§ **Data supplied**
BEGIN

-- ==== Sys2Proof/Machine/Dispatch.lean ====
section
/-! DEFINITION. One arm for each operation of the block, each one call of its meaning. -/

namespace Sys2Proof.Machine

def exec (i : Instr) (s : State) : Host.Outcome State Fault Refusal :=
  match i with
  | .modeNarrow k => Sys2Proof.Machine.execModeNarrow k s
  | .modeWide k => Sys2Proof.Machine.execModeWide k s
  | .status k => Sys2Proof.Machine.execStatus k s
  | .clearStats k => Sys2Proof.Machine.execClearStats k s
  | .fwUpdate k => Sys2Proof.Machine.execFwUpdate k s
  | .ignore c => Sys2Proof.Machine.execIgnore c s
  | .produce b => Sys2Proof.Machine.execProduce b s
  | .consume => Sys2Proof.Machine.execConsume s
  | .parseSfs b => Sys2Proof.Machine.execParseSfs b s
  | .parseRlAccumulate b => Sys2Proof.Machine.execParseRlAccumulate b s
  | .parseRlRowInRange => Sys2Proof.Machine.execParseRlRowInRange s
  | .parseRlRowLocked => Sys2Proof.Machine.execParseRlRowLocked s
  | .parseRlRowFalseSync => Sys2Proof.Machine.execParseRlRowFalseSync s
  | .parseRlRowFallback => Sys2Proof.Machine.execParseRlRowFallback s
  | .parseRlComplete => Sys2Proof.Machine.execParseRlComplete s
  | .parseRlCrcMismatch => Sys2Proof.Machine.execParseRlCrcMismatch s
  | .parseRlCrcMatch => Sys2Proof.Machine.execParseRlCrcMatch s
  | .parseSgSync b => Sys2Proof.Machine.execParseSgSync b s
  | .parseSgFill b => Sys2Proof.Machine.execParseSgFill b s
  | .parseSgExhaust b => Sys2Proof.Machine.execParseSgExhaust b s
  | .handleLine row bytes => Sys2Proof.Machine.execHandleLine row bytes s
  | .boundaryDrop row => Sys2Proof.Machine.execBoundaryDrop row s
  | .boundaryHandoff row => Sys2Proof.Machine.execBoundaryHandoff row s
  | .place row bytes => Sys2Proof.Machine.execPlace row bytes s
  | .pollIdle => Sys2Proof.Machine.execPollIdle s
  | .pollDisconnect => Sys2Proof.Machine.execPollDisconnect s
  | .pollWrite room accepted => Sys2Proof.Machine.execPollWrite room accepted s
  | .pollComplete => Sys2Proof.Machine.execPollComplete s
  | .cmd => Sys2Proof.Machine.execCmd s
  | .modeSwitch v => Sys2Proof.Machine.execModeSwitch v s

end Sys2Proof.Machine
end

END

§ **The task**
Print the listing above from its first line through the line with "match i with", and stop there.

§ **Exercise solution**
-- ==== Sys2Proof/Machine/Dispatch.lean ====
section
/-! DEFINITION. One arm for each operation of the block, each one call of its meaning. -/

namespace Sys2Proof.Machine

def exec (i : Instr) (s : State) : Host.Outcome State Fault Refusal :=
  match i with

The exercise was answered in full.